3 DISCUSSION
Ebstine anomaly is essentially a tricuspid valve disorder which begins in the embryonic stage by failure of delamination 2, 5. Due to failure in delamination of inner layer of inlet part of right ventricle in EA we see adherence of septal and posterior leaflets to the underlying myocardium and as a consequence we saw downward displacement of hinge points of septal and posterior leaflets from atrioventricular junction 2, 5, 6. In contrast to septal and posterior leaflets, anterior leaflet usually remains in the normal position due to different embryonic origin of anterior leaflet versus posterior and septal leaflets 4, 7. Septal (medial) and posterior (inferior) leaflets originate from the tricuspid gully7 but the anterior leaflet developed from the lateral endocardial cushion and lateral conus 2, so that, anterior tricuspid leaflet is very rarely affected in EA and the attach point of the septal and inferior leaflets never apically displaced beyond the junction between ventricular inlet and apicotrabecular component of RV 1, 7 and the junctional hing of the anterior leaflet is very rarely affected 2, 7.
In our case which the symptoms represented in adulthood, a rare variant of EA was seen with downward displacement of all three tricuspid leaflets.
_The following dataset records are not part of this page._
/-- FRAME_DROP: no unit holds the page pinned, the frame is dropped, and the store image is the restore (R439, R440). -/
def frameDrop (p n : Nat) (s : State) : State :=
  let g := s.page p n
  if g.acted ∧ g.state = 3 ∧ g.pins + g.opins = 0 then (s.upPage p n fun g => g.unframe 2).countRestore p else s

/-- R439. -/
def execFrameDrop (p page : Nat) (s : State) : Res := s.live (frameDrop p page)

/-- STORE_IMAGE_LOST: a page's store image cannot be read (R442). -/
def storeImageLost (p n : Nat) (s : State) : State :=
  let g := s.page p n
  let q := s.pt p
  if g.lost = false then s
  else
    let s := s.upPage p n fun g => { g with lost := false }
    let cut := match q.durable with
      | some c => c.data.page n
      | none => {}
    if g.state = 3 ∧ g.drop = false then s.upPage p n fun g => { g with state := 1, dirty := true, touched := true }
    else if s.mirroring p then s
    else if g.touched ∧ g.framed ∧ cut.state ≠ 0 then s.upPt p fun q => { q with targetLost := true, cutEarly := true }
    else s.wantEnd p 6

/-- R442. -/
def execStoreImageLost (p page : Nat) (s : State) : Res := s.live (storeImageLost p page)

/-! ### Core faults and remaps (R112 to R117, R155, R156, R430 to R438) -/

/-- Logical core `lc` is declared failed or late, with its class (R435, R437). -/
def State.failCore (s : State) (p lc cls : Nat) : State :=
  if (s.core p lc).failed.isSome then s
  else (s.upCore p lc fun c => { c with failed := some cls }).raiseM 0x031 ((s.phys p lc).getD 0) cls

/-- TILE_WATCHDOG: an instruction has not completed by the end of the second beat after its issue: at step 2 of the
boundary its core is declared late (R436, R437). DESIGN CHOICE, log entry 36. -/
def tileWatchdog (p lc : Nat) (move : Bool) (s : State) : State :=
  match (if move then (s.core p lc).move else (s.core p lc).comp) with
  | some f => if f.beat + 2 < s.mgmt.beat then s.failCore p lc 1 else s
  | none => s

/-- R436. -/
def execTileWatchdog (p lc : Nat) (move : Bool) (s : State) : Res := s.live (tileWatchdog p lc move)

/-- Mesh hops between the clusters of two cores of a die. -/
def hops (a b : Nat) : Nat :=
  let x := clusterAt a
  let y := clusterAt b
  (x.1 - y.1) + (y.1 - x.1) + ((x.2 - y.2) + (y.2 - x.2))

/-- Physical cores of group `j` of die `die`, in ascending order (R112). -/
def groupCores (die j : Nat) : List Nat :=
  (List.range 7).flatMap fun r => (List.range 3).flatMap fun c => (List.range 16).map fun i =>
    die * 2048 + (r * 12 + j * 3 + c) * 16 + i

/-- Spare cores of a group: neither retired nor mapped (R112, R113). -/
def State.spares (s : State) (die j : Nat) : List Nat :=
  (groupCores die j).filter fun ph => !s.cmap.retired.contains ph && !(s.cmap.map.any fun e => e.2 == ph + 1)

/-- The nearest spare, the lowest identifier among equals (R114). -/
def nearest (old : Nat) : List Nat → Option Nat → Option Nat
  | [], b => b
  | x :: t, none => nearest old t (some x)
  | x :: t, some b => nearest old t (if hops old x < hops old b then some x else some b)

/-- MGT_SPARE_CDn follows the map (R117); a count beyond its field reads as the largest value. DESIGN CHOICE, log entry 170. -/
def State.syncSpares (s : State) (die : Nat) : State :=
  (List.range 4).foldl (fun s j =>
    let un := ((List.range 320).filter fun i => Tbl.get 0 s.cmap.map (die * 1280 + j * 320 + i) == 0).length
    let ret := ((groupCores die j).filter fun ph => s.cmap.retired.contains ph).length
    s.setFld rMgtSpareCd 0 die (16 * j + 15) (16 * j)
      (Nat.min un 31 * 2048 + Nat.min ret 63 * 32 + Nat.min (s.spares die j).length 16)) s

/-- The pins and the walk of an instruction in flight are released (R144, R170, R231). -/
def State.dropFlight (s : State) (p : Nat) (f : Flight) : State :=
  let s := s.unpinTile p f.pages f.writes
  match f.walk with
  | some (n, v) => s.closeWalk p n v
  | none => s

/-- What the check of a core's head holds is released: its pins, the walk that it opened, and its place among the checks that wait
(R171, R231). -/
def State.dropHead (s : State) (p lc : Nat) : State :=
  let c := s.core p lc
  let s := ((s.unpinTile p c.pinR c.pinW).upPt p fun q => { q with checks := q.checks.filter (· ≠ lc) }).stopWaiting p lc
  match c.checkWalk with
  | some (n, v) => s.closeWalk p n v
  | none => s

/-- The instructions in flight on a core, and what its head holds, end with the core (R171). -/
def State.dropFlights (s : State) (p lc : Nat) : State :=
  let c := s.core p lc
  (c.comp.toList ++ c.move.toList).foldl (fun s f => s.dropFlight p f) (s.dropHead p lc)

/-- Word of claim record `i`. -/
def Ptn.claimRec (q : Ptn) (i : Nat) : Nat := q.live.slm64 (8 * i)

/-- A remap of logical core `lc`, or the loss of the core when its group has no spare (R114 to R116, R155, R438). The
result says whether the job is to end. -/
def State.remap (s : State) (p lc : Nat) : State :=
  let g := s.gcore p lc
  match s.phys p lc with
  | none => s
  | some old =>
    let die := g / 1280
    let c := s.core p lc
    match nearest old (s.spares die (g % 1280 / 320)) none with
    | none =>
      let s := { s with cmap := { retired := old :: s.cmap.retired, map := Tbl.del s.cmap.map g } }
      ((s.syncSpares die).upCore p lc fun c => { c with failed := none }).wantEnd p 3
    | some sp =>
      let s := { s with cmap := { retired := old :: s.cmap.retired, map := Tbl.put s.cmap.map g (sp + 1) } }
      let s := (s.endStall p lc).dropFlights p lc
      let s := (s.syncSpares die).raiseM 0x030 (old * 65536 + sp) (p * 2 ^ 48 + lc)
      let s := s.tally fun t => { t with remaps := t.remaps + 1 }
      let s := match c.claim with
        | some k => s.slmMeet p (8 * k.idx) 8
        | none => s
      let r := match c.claim with
        | some k => (s.pt p).claimRec k.idx
        | none => 0
      let mine := c.claim.isSome && bits r 28 16 == old && (bits r 1 0 == 1 || bits r 1 0 == 2)
      if mine ∧ bits r 1 0 = 1 ∧ bits r 2 2 = 1 then (s.upCore p lc fun c => { c with failed := none }).wantRollback p 3
      else if mine ∧ 3 ≤ bits r 39 36 then (s.upCore p lc fun c => { c with failed := none }).wantRollback p 6
      else
        let s := match c.claim with
          | some k => if mine then s.bankWrite p (8 * k.idx) (setBits (setBits r 28 16 sp) 39 36 (Nat.min 15 (bits r 39 36 + 1))) else s
          | none => s
        let seed := (s.pt p).info.seed
        let s := s.upCore p lc fun c =>
          { c.replayed with failed := none, copying := true, mem := if c.bad = [] then c.mem else [], bad := [], check := none, admitted := false,
                            stalled := false, rng := seedOf seed lc }
        let s := s.countFault p 16 1
        if c.bad = [] then s else s.wantRollback p 2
Ebstein cases may represent at different ages due to severity of structural and functional abnormality and also presence of associated defects 8, such as our patient which well tolerated till 35 years old and passed tow pregnancies with no complain of dyspnea or right side failure symptoms. There was no same case in literature with apical disposition of all three tricuspid leaflets. There was reported few cases of isolated anterior leaflet displacement and not septal and posterior ones, and displacement of septal or posterior leaflets is the regular kind of EA, but apical downward of all three ones was not reported till now.